THE poorest quarter of households will be £210 per week short of an acceptable standard of living by April 2024, as the measures announced by the Chancellor in his Autumn Statement fail to protect those who are struggling the most, new analysis by the New Economics Foundation (NEF) has found.
Researchers found that since April 2022, the gap to an acceptable standard of living will have grown by £40 per week for the poorest quarter of households. Meanwhile households with the highest 25 per cent of incomes will have seen their income outstrip the rising cost of living by £60 per week on average.
In April 2022, almost 10.2 million (36 per cent) households were unable to afford the cost of everyday essentials, such as putting food on the table or replacing clothes. By April 2024 this will have risen by 750,000 to 11 million (39 per cent) households.
Lydia Prieg, Head of Economics at NEF, said: “While the Chancellor spoke about putting money into people’s pockets, the reality is that this Budget will make many people poorer. The Government had an opportunity today to provide the support people need to get through this unprecedented cost of living crisis and kick-start the economy. Instead, we see that even more people are going to be unable to afford what everybody deserves – an acceptable standard of living.
“The Chancellor may claim that his plan is working but our analysis shows that for most people this simply is not the case. What we should have seen today is a plan to raise prosperity for this and future generations, by investing in our public services and green industries, as well as ensuring benefits are properly linked to the cost of living.”
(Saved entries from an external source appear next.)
-- ==== Sys2Proof/Certificates/Slice0/Obligations.lean ====
section
/-! DEFINITION. The statements about the 7210 for the provers, family by family: the machine and its invariants, the drive
path, the codings, the sense loop, points and rows, zones and lanes, activation, and the management commands. -/

open Sys2Proof Sys2Proof.Machine

/-! ### The machine -/

/-- One step takes the command at the front of the queue and runs it with the queue's rest; on an empty queue the block
idles, which is the model's choice (log entry 5). -/
def Obligations.StepRunsTheFrontCommand : Prop :=
  (∀ (c : Instr) (rest : List Instr) (s : State),
    step { s with pending := c :: rest } = exec c { s with pending := rest }) ∧
  ∀ s : State, s.pending = [] → step s = .next s

/-- While RESET_N is low no command acts but the pins' own level changes and the release (R181). -/
def Obligations.InResetNothingIsTaken : Prop :=
  ∀ (c : Instr) (s : State), s.inReset = true →
    (c ≠ .inhibitNAssert → c ≠ .inhibitNDeassert → c ≠ .arcNFall → c ≠ .arcNRise → c ≠ .resetNAssert →
      (∀ p, c ≠ .resetNRelease p) → exec c s = .next s) ∧
    (c = .inhibitNAssert → exec c s = .next { s with inhibitLow := true }) ∧
    (c = .inhibitNDeassert → exec c s = .next { s with inhibitLow := false }) ∧
    (c = .arcNFall → exec c s = .next { s with arcLow := true }) ∧
    (c = .arcNRise → exec c s = .next { s with arcLow := false })

/-- The state at the release of RESET_N satisfies everything that every step keeps. -/
def Obligations.ResetStateIsSound : Prop := State.reset.Sound

/-- Every step keeps each lane's scales safe: A at most T, T at most 65536, the multiplier computed from A, and no drive
in a silent state (R5, R90, R99). -/
def Obligations.StepKeepsScalesSafe : Prop := ∀ s t : State, s.ScalesSafe → step s = .next t → t.ScalesSafe

/-- Every step keeps the notice queue within 16 notices, one for each subject. A notice that is queued updates the queued
notice of its subject in place with one more change, or joins the tail with one change while fewer than 16 are queued, or is
dropped and counted (R174). -/
def Obligations.StepKeepsNoticesSound : Prop :=
  (∀ s t : State, s.NoticesSound → step s = .next t → t.NoticesSound) ∧
  ∀ (s : State) (n : Notice),
    ((∃ m, m ∈ s.notices ∧ m.subject = n.subject) →
      s.queueNotice n = { s with
        notices := s.notices.map fun m =>
          if m.subject = n.subject then { n with changes := min 255 (m.changes + 1) } else m }) ∧
    ((∀ m, m ∈ s.notices → m.subject ≠ n.subject) →
      (s.notices.length < 16 → s.queueNotice n = { s with notices := s.notices ++ [{ n with changes := 1 }] }) ∧
      (16 ≤ s.notices.length →
        s.queueNotice n = { s with noticesDropped := true, droppedCount := min 65535 (s.droppedCount + 1) }))

/-- Every step keeps at most four places held, and every saturating count within its range (R14, R31, R33, R35, R62, R166,
R167, R174). The refusal record's place among the replies is log entry 29. -/
def Obligations.StepKeepsPlacesSound : Prop :=
  (∀ s t : State, s.PlacesSound → step s = .next t → t.PlacesSound) ∧
  ∀ s t : State, s.CountsBounded → step s = .next t → t.CountsBounded

/-- Every step keeps the plan in force a checked one, and SETUP's active set empty with every lane OFF (R151, R163). -/
def Obligations.StepKeepsPlanSound : Prop := ∀ s t : State, s.PlanSound → step s = .next t → t.PlanSound

/-- No command but the fall and the release of RESET_N takes the part out of SERVICE (R162). -/
def Obligations.ServiceEndsOnlyByReset : Prop :=
  ∀ (c : Instr) (s t : State), s.phase = .service → exec c s = .next t →
    t.phase = .service ∨ c = .resetNAssert ∨ ∃ p, c = .resetNRelease p

/-! ### The drive path -/

/-- A DRIVE frame taken while LOCKED for a lane below L is scaled by its lane's held multiplier, or by 0 while the
force-zero set has a member, and stands in the lane's holding slot; one for a lane at or above L is discarded and
counted. Both are taken frames, and header bits 9..0 are ignored as received and sent as 0 (R4, R6, R7, R11, R14, R180).
That the header sent unchanged means the fields its layout assigns is log entry 17. -/
def Obligations.DriveFrameIsScaledIntoItsSlot : Prop :=
  ∀ (s : State) (lane : BitVec 3) (hold : Bool) (low : BitVec 10) (sequence : Word) (samples : List Word),
    s.inReset = false → s.link = .locked →
    let m : Nat := if s.forceArcLine || s.forceInhibit then 0 else s.multiplier lane.toNat
    let header : Word := (1 : BitVec 2) ++ lane ++ BitVec.ofBool hold ++ (0 : BitVec 10)
    let payload : List Word := samples.map fun x =>
      BitVec.ofInt 16 (max (-32768) (min 32767 ((x.toInt * m + 16384) / 32768)))
    let frame : Frame := { header, word2 := sequence, payload, check := crc (header :: sequence :: payload) }
    let t : State := s.withTakenFrame hold
    (lane.toNat < s.siteRecord.lanes →
      exec (.driveFrame lane hold low sequence samples) s =
        .next { t with holdingSlots := s.holdingSlots.set lane.toNat (some frame) }) ∧
    (s.siteRecord.lanes ≤ lane.toNat →
      exec (.driveFrame lane hold low sequence samples) s =
        .next { t with
          linkStatistics := { t.linkStatistics with unknownLane := min 4294967295 (s.linkStatistics.unknownLane + 1) } })

/-- A COMMAND frame taken while LOCKED is a taken frame, and its command is kept and taken, kept, or refused. On a Ready
state it is kept and taken at once: DISCARD and UNKNOWN with their whole effect, and any payload with the tag and kind
of its one reply, or as an ACTIVATE that waits. Behind a waiting activation or an evaluation in progress it is kept at the
tail when a place is free; with all four places held it is refused into the refusal record. Whatever the state, each
command's payload does what that command's own row does (R166 to R168, R180, section 11.3). That a command's own row is
its arrival at the queue is log entry 7; the refusal record's place behind the replies of that moment is log entry 29. -/
def Obligations.CommandFrameIsKeptOrRefused : Prop :=
  ∀ (s : State) (hold : Bool) (tag : Tag) (payload : List Word), s.inReset = false → s.link = .locked →
    let t : State := s.withTakenFrame hold
    let frame (words : List Word) : Instr := .commandFrame hold tag (payloadOf words)
    (s.Ready →
      exec (frame [2]) s =
        .next ({ t with
          pendingSet := { s.activeSet with
            zonePlan := s.activeSet.zonePlan.map fun (z : Option ZoneEntry) =>
              if z.any (fun (e : ZoneEntry) => e.fromDefault) then none else z } }.answer tag 2 .done .empty) ∧
      (∀ kind arguments, (kind = 0 ∨ 8 < kind.toNat) →
        exec (frame (kind :: arguments)) s = .next (t.answer tag kind .unknown .empty)) ∧
      ∃ u : State, exec (.commandFrame hold tag payload) s = .next u ∧ u.reportHold = hold ∧
        u.linkStatistics = t.linkStatistics ∧ u.refusal = s.refusal ∧
        ((u.commands = [] ∧
            ∃ result data, u.replies = s.replies ++ [{ tag, kind := payload.getD 0 0, result, data }]) ∨
          (u.commands = [{ tag, payload }] ∧ payload.getD 0 0 = 3 ∧ u.waiting.isSome = true ∧
            u.replies = s.replies))) ∧
    ((s.waiting.isSome ∨ s.evaluation.isSome) → s.commands.length + s.replies.length < 4 →
      exec (.commandFrame hold tag payload) s = .next { t with commands := s.commands ++ [{ tag, payload }] }) ∧
    (4 ≤ s.commands.length + s.replies.length →
      (s.refusal = none →
        exec (.commandFrame hold tag payload) s = .next { t with refusal := some (Refused.one tag s.replies.length) }) ∧
      (∀ r, s.refusal = some r →
        let more : Refused :=
          { r with tags := r.tags ||| ((1 : BitVec 256) <<< tag.toNat), count := min 65535 (r.count + 1) }
        exec (.commandFrame hold tag payload) s = .next { t with refusal := some more })) ∧
    exec (frame [2]) s = exec (.discard tag) t ∧
    exec (frame [3]) s = exec (.activate tag) t ∧
    exec (frame [8]) s = exec (.restart tag) t ∧
    (∀ lanes zones heads period failLimit ratioFloor maxHigh maxLow,
      exec (frame [4, lanes, zones, heads, period, failLimit, ratioFloor, maxHigh, maxLow]) s =
        exec (.site tag lanes zones heads period failLimit ratioFloor maxHigh maxLow) t) ∧
    (∀ lane value,
      exec (frame [5, lane, 1, 0, 0, 0]) s = exec (.laneOn tag lane) t ∧
      exec (frame [5, lane, 2, 0, 0, 0]) s = exec (.laneOff tag lane) t ∧
      exec (frame [5, lane, 0, value, 0, 0]) s = exec (.laneMode tag lane value) t ∧
      exec (frame [5, lane, 0, 0, 1, value]) s = exec (.laneSetpoint tag lane value) t) ∧
    (∀ seenOption rows0 rows1 rows2 rows3 lanes zones,
      exec (frame [6, seenOption, rows0, rows1, rows2, rows3, lanes, zones]) s =
        exec (.clear tag seenOption rows0 rows1 rows2 rows3 lanes zones) t) ∧
    (∀ index part,
      exec (frame [7, 0, index]) s = exec (.readLane tag index) t ∧
      exec (frame [7, 1, index]) s = exec (.readZone tag index) t ∧
      exec (frame [7, 2, index]) s = exec (.readRow tag index) t ∧
      exec (frame [7, 3, index]) s = exec (.readPoint tag index) t ∧
      exec (frame [7, 4, index]) s = exec (.readCurve tag index) t ∧
      exec (frame [7, 5, index]) s = exec (.readHead tag index) t ∧
      exec (frame [7, 6]) s = exec (.readSiteRecord tag) t ∧
      exec (frame [7, 7]) s = exec (.readParameters tag) t ∧
      exec (frame [7, 8, index, part]) s = exec (.readPendingEntry tag index part) t ∧
      exec (frame [7, 9]) s = exec (.readLinkStatistics tag) t ∧
      exec (frame [7, 10]) s = exec (.readSweepStatistics tag) t ∧
      exec (frame [7, 11]) s = exec (.readAlertSet tag) t) ∧
    (∀ index definedWord fields,
      let load (part : Word) : Instr := frame (1 :: part :: index :: definedWord :: fields)
      exec (load 0) s = exec (.loadPoint tag index definedWord fields) t ∧
      exec (load 1) s = exec (.loadHead tag index definedWord fields) t ∧
      exec (load 2) s = exec (.loadCurve tag index definedWord fields) t ∧
      exec (load 3) s = exec (.loadCondition tag index definedWord fields) t ∧
      exec (load 4) s = exec (.loadZonePlan tag index definedWord fields) t ∧
      exec (load 5) s = exec (.loadLanePlan tag index definedWord fields) t ∧
      exec (load 6) s = exec (.loadParameters tag index definedWord fields) t) ∧
    ∀ kind arguments, (kind = 0 ∨ 8 < kind.toNat) →
      exec (frame (kind :: arguments)) s = exec (.unknown tag kind arguments) t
The analysis looked at all income growth between April 2022 and April 2024, including higher earnings, social security uprating, previous cost of living support and policies announced by the chancellor today. The rise in incomes was then compared to the estimated increase in the minimum income standard (MIS), a measure of what people consider to be an acceptable standard of living. It is the UK’s leading approach to measuring living standards based on need and is also used to calculate the ’real’ Living Wage paid by companies including Ikea and KPMG.